The next time you get a craving for a spicy chicken sandwich, you might have to ask an AI to ring it up for you. American fast food burger chain Wendy’s is teaming up with Google to make an AI-powered chatbot for taking drive-through food orders, debuting in a single restaurant in Columbus, Ohio in June. According to company representatives, the idea is to streamline the ordering process and speed up the drive-through experience.
If the idea of ordering your food from a speak-and-respond computer program sounds like a headache, you’re not alone. But the Wall Street Journal quotes Wendy’s CIO Kevin Vasconi, who says that the Google-developed AI system is “at least as good as our best customer service representative, probably on average better.” Presumably the tech is at least tangentially related to Google Bard, but that hasn’t been specified. The system has been trained to tune out extraneous noises, like the sound of a passing conversation or kids fighting in the backseat, and can recognize shorthand like “JBC” for “junior bacon cheeseburger.” (Which sounds more like what a marketer wants people to say at the drive-through, if you ask me.)

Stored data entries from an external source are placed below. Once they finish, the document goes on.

-- ==== Sys2Proof/Certificates/Slice0/Obligations.lean ====
section
/-! DEFINITION. The statements for the provers, each citing the rules of spec/ that it formalises. -/

section
open Sys2Proof Sys2Proof.Machine

/-! ## Encoding, fetching and steps -/

/-- R50 to R53: a well-formed instruction with a word decodes from it to itself with every operand, and every word that
decodes is the word of the well-formed instruction it decodes to. -/
def Obligations.EncodeDecode : Prop :=
  (∀ (i : Instr) (w : Word), i.wf = true → encode i = some w → decode w = .ok i) ∧
  ∀ (w : Word) (i : Instr), decode w = .ok i → encode i = some w ∧ i.wf = true

/-- R50, R51, R54: words of the spec's own listings, one or two of each format, decode to the instructions they stand
for. -/
def Obligations.DecodeWords : Prop :=
  decode 0x20186038 = .ok (.add 6 6 0 7 0) ∧
  decode 0x500C7660 = .ok (.fadd 3 7 3 12 0) ∧
  decode 0x120C0005 = .ok (.modei 3 5) ∧
  decode 0x040BFFF4 = .ok (.bnz 2 (-12)) ∧
  decode 0x9828406D = .ok (.ld 10 4 0 3 1 5) ∧
  decode 0xAC202008 = .ok (.atomCas 8 2 0 0 2 0) ∧
  decode 0xC6115413 = .ok (.mmas 4 1 2 40 1 3) ∧
  decode 0x8E81E003 = .ok (.dgrp 32 30 0 0 3) ∧
  decode 0xD8520020 = .ok (.copy 20 32 0 1) ∧
  decode 0xEB500006 = .ok (.tryOpen 20 6) ∧
  decode 0xFB210040 = .ok (.tlbinv 8 16 0 2 0) ∧
  decode 0xF300002A = .ok (.trap 42)

/-- R47, R48, R49: while a host module is up (R359), a split whose turn it is fetches the four bytes at its pc, the
least significant byte first, from the core's copy of the line where it holds one, and what it does in the step is the
meaning of the instruction that the word decodes to; where the protection of a reservation ends with it, what that has held is
performed as the step ends (R333), and else nothing comes after it. A fetch that must cross a sleeping link wakes it and waits
(R374), and its split goes on at the same pc. A pc that is no multiple of four fetches nothing and raises ALIGN, with nothing
listed and NPC the pc. -/
def Obligations.StepRunsDecoded : Prop :=
  ∀ (s : State), s.agenda = [] → s.hostUp = true → s.turn = true → s.issuing = true →
    (s.mayFetch = true → ∀ (t : State) (w : Word) (i : Instr), s.fetch = (t, .ok w) → decode w = .ok i → s.next = exec i t) ∧
    (∀ u, s.next = .next u → step s = .next (s.endHolds u) ∧
      ((∀ p ∈ s.protections, p ∈ u.protections) → step s = .next u)) ∧
    (s.mayFetch = false → ∃ t, s.next = .next t ∧ t.spl.pc = s.spl.pc ∧ t.spl.wait = some (.held, s.tick + 1) ∧
      (∀ pa ∈ s.fetchWay, ∀ l ∈ s.route s.blk.asid s.blk.core pa, s.linkST l = 3 → t.linkST l = 4) ∧
      (∀ r k, t.reg r k = s.reg r k) ∧ ∀ pa cp, t.byteAt (pa, cp) = s.byteAt (pa, cp)) ∧
    (∀ ps : List (Nat × Nat), s.spl.pc.toNat % 4 = 0 →
      s.check s.me s.blk.asid s.spl.pc.toNat 4 .fetch s.inHandler = .mem ps →
      let at_ := ps.headD (0, 0)
      at_.1 % 4 = 0 →
      let kept := fun (t : State) => t.grp = s.grp ∧ t.cur = s.cur ∧ t.blk = s.blk ∧ t.blocks = s.blocks ∧
        ∀ pa cp, t.byteAt (pa, cp) = s.byteAt (pa, cp)
      (∀ bs, s.l1iLine s.blk.core (at_.1 / 64) = some bs →
        let b := fun (j : Nat) => bs.getD (at_.1 % 64 + j) 0
        ∃ t, s.fetch = (t, .ok (b 3 ++ b 2 ++ b 1 ++ b 0)) ∧ kept t) ∧
      (s.l1iLine s.blk.core (at_.1 / 64) = none → s.unreadable s.blk.asid at_ = none →
        let b := fun (j : Nat) => (s.fillTlb s.me s.blk.asid s.spl.pc.toNat).readAt s.blk.asid (at_.1 + j, at_.2)
        ∃ t, s.fetch = (t, .ok (b 3 ++ b 2 ++ b 1 ++ b 0)) ∧ kept t)) ∧
    (s.spl.pc.toNat % 4 ≠ 0 → Delivers s → ∃ t, step s = .next t ∧ Entered s t tALIGN ∧ SameData s t ∧
      bits (sget 0 t.grp.trap 0) 27 23 = 0 ∧ sget 0 t.grp.trap 2 = s.spl.pc.setWidth 64 ∧
      sget 0 t.grp.trap 3 = s.spl.pc.setWidth 64)
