/-! ## `State.setSpl` -/

@[simp] theorem State.setSpl_agenda (s : State) (p : Split) : (s.setSpl p).agenda = s.agenda := rfl
@[simp] theorem State.setSpl_turn (s : State) (p : Split) : (s.setSpl p).turn = s.turn := rfl
@[simp] theorem State.setSpl_tick (s : State) (p : Split) : (s.setSpl p).tick = s.tick := rfl
@[simp] theorem State.setSpl_blk (s : State) (p : Split) : (s.setSpl p).blk = s.blk := rfl
@[simp] theorem State.setSpl_cur (s : State) (p : Split) : (s.setSpl p).cur = s.cur := rfl
@[simp] theorem State.setSpl_blocks (s : State) (p : Split) : (s.setSpl p).blocks = s.blocks := rfl
@[simp] theorem State.setSpl_mem (s : State) (p : Split) : (s.setSpl p).mem = s.mem := rfl
@[simp] theorem State.setSpl_cores (s : State) (p : Split) : (s.setSpl p).cores = s.cores := rfl
@[simp] theorem State.setSpl_hub (s : State) (p : Split) : (s.setSpl p).hub = s.hub := rfl
@[simp] theorem State.setSpl_iso (s : State) (p : Split) : (s.setSpl p).iso = s.iso := rfl
@[simp] theorem State.setSpl_links (s : State) (p : Split) : (s.setSpl p).links = s.links := rfl
@[simp] theorem State.setSpl_mgmt (s : State) (p : Split) : (s.setSpl p).mgmt = s.mgmt := rfl
@[simp] theorem State.setSpl_grp_idx (s : State) (p : Split) : (s.setSpl p).grp.idx = s.grp.idx := rfl
@[simp] theorem State.setSpl_grp_slot (s : State) (p : Split) : (s.setSpl p).grp.slot = s.grp.slot := rfl
@[simp] theorem State.setSpl_grp_regs (s : State) (p : Split) : (s.setSpl p).grp.regs = s.grp.regs := rfl
@[simp] theorem State.setSpl_grp_sp (s : State) (p : Split) : (s.setSpl p).grp.sp = s.grp.sp := rfl
@[simp] theorem State.setSpl_grp_fl (s : State) (p : Split) : (s.setSpl p).grp.fl = s.grp.fl := rfl
@[simp] theorem State.setSpl_grp_ts (s : State) (p : Split) : (s.setSpl p).grp.ts = s.grp.ts := rfl
@[simp] theorem State.setSpl_grp_gs (s : State) (p : Split) : (s.setSpl p).grp.gs = s.grp.gs := rfl
@[simp] theorem State.setSpl_grp_futures (s : State) (p : Split) : (s.setSpl p).grp.futures = s.grp.futures := rfl
@[simp] theorem State.setSpl_grp_lr (s : State) (p : Split) : (s.setSpl p).grp.lr = s.grp.lr := rfl
@[simp] theorem State.setSpl_grp_region (s : State) (p : Split) : (s.setSpl p).grp.region = s.grp.region := rfl
@[simp] theorem State.setSpl_grp_trap (s : State) (p : Split) : (s.setSpl p).grp.trap = s.grp.trap := rfl
@[simp] theorem State.setSpl_grp_ldone (s : State) (p : Split) : (s.setSpl p).grp.ldone = s.grp.ldone := rfl
@[simp] theorem State.setSpl_grp_hscr (s : State) (p : Split) : (s.setSpl p).grp.hscr = s.grp.hscr := rfl
@[simp] theorem State.setSpl_grp_handler (s : State) (p : Split) : (s.setSpl p).grp.handler = s.grp.handler := rfl
@[simp] theorem State.setSpl_grp_arrived (s : State) (p : Split) : (s.setSpl p).grp.arrived = s.grp.arrived := rfl
@[simp] theorem State.setSpl_grp_waitCount (s : State) (p : Split) : (s.setSpl p).grp.waitCount = s.grp.waitCount := rfl
@[simp] theorem State.setSpl_grp_ended (s : State) (p : Split) : (s.setSpl p).grp.ended = s.grp.ended := rfl
@[simp] theorem State.setSpl_grp_saved (s : State) (p : Split) : (s.setSpl p).grp.saved = s.grp.saved := rfl

/-! ## `State.setReg` -/

@[simp] theorem State.setReg_agenda (s : State) (r i : Nat) (v : Word) : (s.setReg r i v).agenda = s.agenda := rfl
@[simp] theorem State.setReg_turn (s : State) (r i : Nat) (v : Word) : (s.setReg r i v).turn = s.turn := rfl
@[simp] theorem State.setReg_tick (s : State) (r i : Nat) (v : Word) : (s.setReg r i v).tick = s.tick := rfl
@[simp] theorem State.setReg_blk (s : State) (r i : Nat) (v : Word) : (s.setReg r i v).blk = s.blk := rfl
@[simp] theorem State.setReg_cur (s : State) (r i : Nat) (v : Word) : (s.setReg r i v).cur = s.cur := rfl
@[simp] theorem State.setReg_blocks (s : State) (r i : Nat) (v : Word) : (s.setReg r i v).blocks = s.blocks := rfl
@[simp] theorem State.setReg_mem (s : State) (r i : Nat) (v : Word) : (s.setReg r i v).mem = s.mem := rfl
@[simp] theorem State.setReg_cores (s : State) (r i : Nat) (v : Word) : (s.setReg r i v).cores = s.cores := rfl
@[simp] theorem State.setReg_hub (s : State) (r i : Nat) (v : Word) : (s.setReg r i v).hub = s.hub := rfl
@[simp] theorem State.setReg_iso (s : State) (r i : Nat) (v : Word) : (s.setReg r i v).iso = s.iso := rfl
@[simp] theorem State.setReg_links (s : State) (r i : Nat) (v : Word) : (s.setReg r i v).links = s.links := rfl
@[simp] theorem State.setReg_mgmt (s : State) (r i : Nat) (v : Word) : (s.setReg r i v).mgmt = s.mgmt := rfl
@[simp] theorem State.setReg_grp_idx (s : State) (r i : Nat) (v : Word) : (s.setReg r i v).grp.idx = s.grp.idx := rfl
@[simp] theorem State.setReg_grp_slot (s : State) (r i : Nat) (v : Word) : (s.setReg r i v).grp.slot = s.grp.slot := rfl
@[simp] theorem State.setReg_grp_splits (s : State) (r i : Nat) (v : Word) : (s.setReg r i v).grp.splits = s.grp.splits := rfl
@[simp] theorem State.setReg_grp_sp (s : State) (r i : Nat) (v : Word) : (s.setReg r i v).grp.sp = s.grp.sp := rfl
@[simp] theorem State.setReg_grp_fl (s : State) (r i : Nat) (v : Word) : (s.setReg r i v).grp.fl = s.grp.fl := rfl
@[simp] theorem State.setReg_grp_ts (s : State) (r i : Nat) (v : Word) : (s.setReg r i v).grp.ts = s.grp.ts := rfl
@[simp] theorem State.setReg_grp_gs (s : State) (r i : Nat) (v : Word) : (s.setReg r i v).grp.gs = s.grp.gs := rfl
@[simp] theorem State.setReg_grp_futures (s : State) (r i : Nat) (v : Word) : (s.setReg r i v).grp.futures = s.grp.futures := rfl
@[simp] theorem State.setReg_grp_lr (s : State) (r i : Nat) (v : Word) : (s.setReg r i v).grp.lr = s.grp.lr := rfl
@[simp] theorem State.setReg_grp_region (s : State) (r i : Nat) (v : Word) : (s.setReg r i v).grp.region = s.grp.region := rfl
@[simp] theorem State.setReg_grp_trap (s : State) (r i : Nat) (v : Word) : (s.setReg r i v).grp.trap = s.grp.trap := rfl
@[simp] theorem State.setReg_grp_ldone (s : State) (r i : Nat) (v : Word) : (s.setReg r i v).grp.ldone = s.grp.ldone := rfl
@[simp] theorem State.setReg_grp_hscr (s : State) (r i : Nat) (v : Word) : (s.setReg r i v).grp.hscr = s.grp.hscr := rfl
@[simp] theorem State.setReg_grp_handler (s : State) (r i : Nat) (v : Word) : (s.setReg r i v).grp.handler = s.grp.handler := rfl
@[simp] theorem State.setReg_grp_arrived (s : State) (r i : Nat) (v : Word) : (s.setReg r i v).grp.arrived = s.grp.arrived := rfl
@[simp] theorem State.setReg_grp_waitCount (s : State) (r i : Nat) (v : Word) : (s.setReg r i v).grp.waitCount = s.grp.waitCount := rfl
@[simp] theorem State.setReg_grp_ended (s : State) (r i : Nat) (v : Word) : (s.setReg r i v).grp.ended = s.grp.ended := rfl
@[simp] theorem State.setReg_grp_saved (s : State) (r i : Nat) (v : Word) : (s.setReg r i v).grp.saved = s.grp.saved := rfl

/-! ## `State.setPair` -/

@[simp] theorem State.setPair_agenda (s : State) (r i : Nat) (v : DWord) : (s.setPair r i v).agenda = s.agenda := rfl
@[simp] theorem State.setPair_turn (s : State) (r i : Nat) (v : DWord) : (s.setPair r i v).turn = s.turn := rfl
@[simp] theorem State.setPair_tick (s : State) (r i : Nat) (v : DWord) : (s.setPair r i v).tick = s.tick := rfl
@[simp] theorem State.setPair_blk (s : State) (r i : Nat) (v : DWord) : (s.setPair r i v).blk = s.blk := rfl
@[simp] theorem State.setPair_cur (s : State) (r i : Nat) (v : DWord) : (s.setPair r i v).cur = s.cur := rfl
@[simp] theorem State.setPair_blocks (s : State) (r i : Nat) (v : DWord) : (s.setPair r i v).blocks = s.blocks := rfl
@[simp] theorem State.setPair_mem (s : State) (r i : Nat) (v : DWord) : (s.setPair r i v).mem = s.mem := rfl
@[simp] theorem State.setPair_cores (s : State) (r i : Nat) (v : DWord) : (s.setPair r i v).cores = s.cores := rfl
@[simp] theorem State.setPair_hub (s : State) (r i : Nat) (v : DWord) : (s.setPair r i v).hub = s.hub := rfl
@[simp] theorem State.setPair_iso (s : State) (r i : Nat) (v : DWord) : (s.setPair r i v).iso = s.iso := rfl
@[simp] theorem State.setPair_links (s : State) (r i : Nat) (v : DWord) : (s.setPair r i v).links = s.links := rfl
@[simp] theorem State.setPair_mgmt (s : State) (r i : Nat) (v : DWord) : (s.setPair r i v).mgmt = s.mgmt := rfl
@[simp] theorem State.setPair_grp_idx (s : State) (r i : Nat) (v : DWord) : (s.setPair r i v).grp.idx = s.grp.idx := rfl
@[simp] theorem State.setPair_grp_slot (s : State) (r i : Nat) (v : DWord) : (s.setPair r i v).grp.slot = s.grp.slot := rfl
@[simp] theorem State.setPair_grp_splits (s : State) (r i : Nat) (v : DWord) : (s.setPair r i v).grp.splits = s.grp.splits := rfl
@[simp] theorem State.setPair_grp_sp (s : State) (r i : Nat) (v : DWord) : (s.setPair r i v).grp.sp = s.grp.sp := rfl
@[simp] theorem State.setPair_grp_fl (s : State) (r i : Nat) (v : DWord) : (s.setPair r i v).grp.fl = s.grp.fl := rfl
@[simp] theorem State.setPair_grp_ts (s : State) (r i : Nat) (v : DWord) : (s.setPair r i v).grp.ts = s.grp.ts := rfl
@[simp] theorem State.setPair_grp_gs (s : State) (r i : Nat) (v : DWord) : (s.setPair r i v).grp.gs = s.grp.gs := rfl
@[simp] theorem State.setPair_grp_futures (s : State) (r i : Nat) (v : DWord) : (s.setPair r i v).grp.futures = s.grp.futures := rfl
@[simp] theorem State.setPair_grp_lr (s : State) (r i : Nat) (v : DWord) : (s.setPair r i v).grp.lr = s.grp.lr := rfl
@[simp] theorem State.setPair_grp_region (s : State) (r i : Nat) (v : DWord) : (s.setPair r i v).grp.region = s.grp.region := rfl
@[simp] theorem State.setPair_grp_trap (s : State) (r i : Nat) (v : DWord) : (s.setPair r i v).grp.trap = s.grp.trap := rfl
@[simp] theorem State.setPair_grp_ldone (s : State) (r i : Nat) (v : DWord) : (s.setPair r i v).grp.ldone = s.grp.ldone := rfl
@[simp] theorem State.setPair_grp_hscr (s : State) (r i : Nat) (v : DWord) : (s.setPair r i v).grp.hscr = s.grp.hscr := rfl
@[simp] theorem State.setPair_grp_handler (s : State) (r i : Nat) (v : DWord) : (s.setPair r i v).grp.handler = s.grp.handler := rfl
@[simp] theorem State.setPair_grp_arrived (s : State) (r i : Nat) (v : DWord) : (s.setPair r i v).grp.arrived = s.grp.arrived := rfl
@[simp] theorem State.setPair_grp_waitCount (s : State) (r i : Nat) (v : DWord) : (s.setPair r i v).grp.waitCount = s.grp.waitCount := rfl
@[simp] theorem State.setPair_grp_ended (s : State) (r i : Nat) (v : DWord) : (s.setPair r i v).grp.ended = s.grp.ended := rfl
@[simp] theorem State.setPair_grp_saved (s : State) (r i : Nat) (v : DWord) : (s.setPair r i v).grp.saved = s.grp.saved := rfl

/-! ## `State.setGm` -/

@[simp] theorem State.setGm_agenda (s : State) (g : DWord) : (s.setGm g).agenda = s.agenda := rfl
@[simp] theorem State.setGm_turn (s : State) (g : DWord) : (s.setGm g).turn = s.turn := rfl
@[simp] theorem State.setGm_tick (s : State) (g : DWord) : (s.setGm g).tick = s.tick := rfl
@[simp] theorem State.setGm_blk (s : State) (g : DWord) : (s.setGm g).blk = s.blk := rfl
@[simp] theorem State.setGm_cur (s : State) (g : DWord) : (s.setGm g).cur = s.cur := rfl
@[simp] theorem State.setGm_blocks (s : State) (g : DWord) : (s.setGm g).blocks = s.blocks := rfl
@[simp] theorem State.setGm_mem (s : State) (g : DWord) : (s.setGm g).mem = s.mem := rfl
@[simp] theorem State.setGm_cores (s : State) (g : DWord) : (s.setGm g).cores = s.cores := rfl
@[simp] theorem State.setGm_hub (s : State) (g : DWord) : (s.setGm g).hub = s.hub := rfl
@[simp] theorem State.setGm_iso (s : State) (g : DWord) : (s.setGm g).iso = s.iso := rfl
@[simp] theorem State.setGm_links (s : State) (g : DWord) : (s.setGm g).links = s.links := rfl
@[simp] theorem State.setGm_mgmt (s : State) (g : DWord) : (s.setGm g).mgmt = s.mgmt := rfl
@[simp] theorem State.setGm_grp_idx (s : State) (g : DWord) : (s.setGm g).grp.idx = s.grp.idx := rfl
@[simp] theorem State.setGm_grp_slot (s : State) (g : DWord) : (s.setGm g).grp.slot = s.grp.slot := rfl
@[simp] theorem State.setGm_grp_regs (s : State) (g : DWord) : (s.setGm g).grp.regs = s.grp.regs := rfl
@[simp] theorem State.setGm_grp_sp (s : State) (g : DWord) : (s.setGm g).grp.sp = s.grp.sp := rfl
@[simp] theorem State.setGm_grp_fl (s : State) (g : DWord) : (s.setGm g).grp.fl = s.grp.fl := rfl
@[simp] theorem State.setGm_grp_ts (s : State) (g : DWord) : (s.setGm g).grp.ts = s.grp.ts := rfl
@[simp] theorem State.setGm_grp_gs (s : State) (g : DWord) : (s.setGm g).grp.gs = s.grp.gs := rfl
@[simp] theorem State.setGm_grp_futures (s : State) (g : DWord) : (s.setGm g).grp.futures = s.grp.futures := rfl
@[simp] theorem State.setGm_grp_lr (s : State) (g : DWord) : (s.setGm g).grp.lr = s.grp.lr := rfl
@[simp] theorem State.setGm_grp_region (s : State) (g : DWord) : (s.setGm g).grp.region = s.grp.region := rfl
@[simp] theorem State.setGm_grp_trap (s : State) (g : DWord) : (s.setGm g).grp.trap = s.grp.trap := rfl
@[simp] theorem State.setGm_grp_ldone (s : State) (g : DWord) : (s.setGm g).grp.ldone = s.grp.ldone := rfl
@[simp] theorem State.setGm_grp_hscr (s : State) (g : DWord) : (s.setGm g).grp.hscr = s.grp.hscr := rfl
@[simp] theorem State.setGm_grp_handler (s : State) (g : DWord) : (s.setGm g).grp.handler = s.grp.handler := rfl
@[simp] theorem State.setGm_grp_arrived (s : State) (g : DWord) : (s.setGm g).grp.arrived = s.grp.arrived := rfl
@[simp] theorem State.setGm_grp_waitCount (s : State) (g : DWord) : (s.setGm g).grp.waitCount = s.grp.waitCount := rfl
@[simp] theorem State.setGm_grp_ended (s : State) (g : DWord) : (s.setGm g).grp.ended = s.grp.ended := rfl
@[simp] theorem State.setGm_grp_saved (s : State) (g : DWord) : (s.setGm g).grp.saved = s.grp.saved := rfl
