theorem spl_resolveFuture (s : State) (r : Nat) (f : Future) : (s.resolveFuture r f).spl = s.spl := by
  obtain ⟨h1, h2⟩ := grp_noteDeniedAt s (s.engineOf f.die (f.qn % 256)) (s.cqAsid f.die (f.qn % 256))
    (s.ringSlot f.die (f.qn % 256) f.seq + 48) 12 .load 1
  unfold State.resolveFuture State.spl
  simp only [State.dropL1_grp, State.dropL1_cur, State.dropFuture_cur, State.setReg_cur, State.dropFuture_grp_splits,
    State.setReg_grp_splits, State.noteStatus, State.reach_grp, State.reach_cur, h1, h2]

/-- One register's future, if a lane is read and it bears one. -/
theorem spl_endFuture (s : State) (x : Nat × Word) : (match s.grp.futureOf x.1 with
    | some f => if x.2 == 0#32 then s else s.resolveFuture x.1 f
    | none => s).spl = s.spl := by
  split
  · split
    · rfl
    · exact spl_resolveFuture ..
  · rfl

theorem spl_endFutures (s : State) (i : Instr) : (s.endFutures i).spl = s.spl := by
  unfold State.endFutures
  split
  · rfl
  · rename_i h
    clear h
    generalize readsAll i s = l
    generalize hs : s.spl = p
    induction l generalizing s with
    | nil => exact hs
    | cons x r ih => exact ih _ ((spl_endFuture s x).trans hs)

/-! ## Windows (R57, R59) -/

theorem spl_setReg (s : State) (r k : Nat) (v : Word) : (s.setReg r k v).spl = s.spl := by
  unfold State.spl
  rw [State.setReg_cur, State.setReg_grp_splits]

theorem spl_setRegs (s : State) (l : List (Nat × Word)) :
    (l.foldl (fun (t : State) e => t.setReg (e.1 / 32) (e.1 % 32) e.2) s).spl = s.spl := by
  induction l generalizing s with
  | nil => rfl
  | cons x r ih => rw [List.foldl_cons, ih, spl_setReg]

theorem spl_setSpl (s : State) (p : Split) : (s.setSpl p).spl = p := sget_sset_self ..

/-- The state `t` is `s` but for registers, fl and the windows of the issuing split. -/
structure WindowsAside (s t : State) : Prop where
  rest : t = { s with grp := { s.grp with regs := t.grp.regs, splits := t.grp.splits, fl := t.grp.fl } }
  own : ∃ ws, t.spl = { s.spl with windows := ws }
  others : ∀ k, k ≠ s.cur → t.grp.splitAt k = s.grp.splitAt k

theorem WindowsAside.refl (s : State) : WindowsAside s s := ⟨rfl, ⟨_, rfl⟩, fun _ _ => rfl⟩

theorem WindowsAside.trans {s t u : State} (h : WindowsAside s t) (k : WindowsAside t u) : WindowsAside s u where
  rest := by rw [k.rest, h.rest]
  own := by
    obtain ⟨_, a⟩ := h.own; obtain ⟨ws, b⟩ := k.own
    exact ⟨ws, by rw [b, a]⟩
  others j hj := by
    have hc : t.cur = s.cur := by rw [h.rest]
    rw [k.others j (by rw [hc]; exact hj), h.others j hj]

theorem windowsAside_setReg (s : State) (r k : Nat) (v : Word) : WindowsAside s (s.setReg r k v) :=
  ⟨rfl, ⟨_, spl_setReg s r k v⟩, fun _ _ => rfl⟩

theorem windowsAside_setSpl (s : State) (ws : List Window) : WindowsAside s (s.setSpl { s.spl with windows := ws }) :=
  ⟨rfl, ⟨ws, spl_setSpl ..⟩, fun _ hk => sget_sset_ne _ _ _ hk⟩

theorem windowsAside_setFl (s : State) (f : BitVec 6) : WindowsAside s { s with grp := { s.grp with fl := f } } :=
  ⟨rfl, ⟨_, rfl⟩, fun _ _ => rfl⟩

theorem windowsAside_close (s : State) : WindowsAside s s.closeWindows := by
  unfold State.closeWindows; split
  · exact .refl s
  · exact windowsAside_setSpl s []

theorem windowsAside_hide (s : State) : WindowsAside s s.hideFlags := by
  unfold State.hideFlags; dsimp only; split
  · exact .refl s
  · exact (windowsAside_setFl s _).trans (windowsAside_setSpl _ _)

theorem windowsAside_land (s : State) : WindowsAside s s.landFlags := by
  unfold State.landFlags; dsimp only; split
  · exact .refl s
  · exact (windowsAside_setFl s _).trans (windowsAside_setSpl _ _)

theorem windowsAside_foldSetReg (f : Nat → Nat) (g : Nat → Nat) (v : Nat → Word) : ∀ (l : List Nat) (s : State),
    WindowsAside s (l.foldl (fun t k => t.setReg (f k) (g k) (v k)) s)
  | [], s => .refl s
  | k :: l, s => (windowsAside_setReg s (f k) (g k) (v k)).trans (windowsAside_foldSetReg f g v l _)

theorem windowsAside_cross (s u : State) (i : Instr) : WindowsAside u (s.crossLandings i u) := by
  unfold State.crossLandings
  extract_lets p watched hit v older t after
  split
  · exact .refl u
  · have h : WindowsAside u t := windowsAside_foldSetReg (· / 32) (· % 32) _ _ _
    have hp : t.spl = u.spl := by
      have hr : t = { u with grp := { u.grp with regs := t.grp.regs } } := by
        have : ∀ (l : List Nat) (w : State), (l.foldl (fun t k => t.setReg (k / 32) (k % 32) (v.reg (k / 32) (k % 32))) w) =
            { w with grp := { w.grp with regs := (l.foldl (fun t k => t.setReg (k / 32) (k % 32)
              (v.reg (k / 32) (k % 32))) w).grp.regs } } := by
          intro l
          induction l with
          | nil => exact fun _ => rfl
          | cons k l ih => intro w; rw [List.foldl_cons, ih]; rfl
        exact this older u
      rw [hr]; rfl
    have hk := windowsAside_setSpl t (p.windows.map after)
    rw [hp] at hk
    exact h.trans hk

The program is designed to mimic most of the behaviors of a real drive-through operator, like upselling customers on their orders — the traditional “would you like a Frostie with that?”, et cetera. Once an order is placed and confirmed it’s sent to the restaurant’s (human) line cooks and handed to the customer by a (human) window operator in the usual way. Wendy’s CEO Todd Penegor said the tool was designed to help human workers do their job more efficiently, not replace them.
Wendy’s did not say if, or when, the complex system would spread to more locations.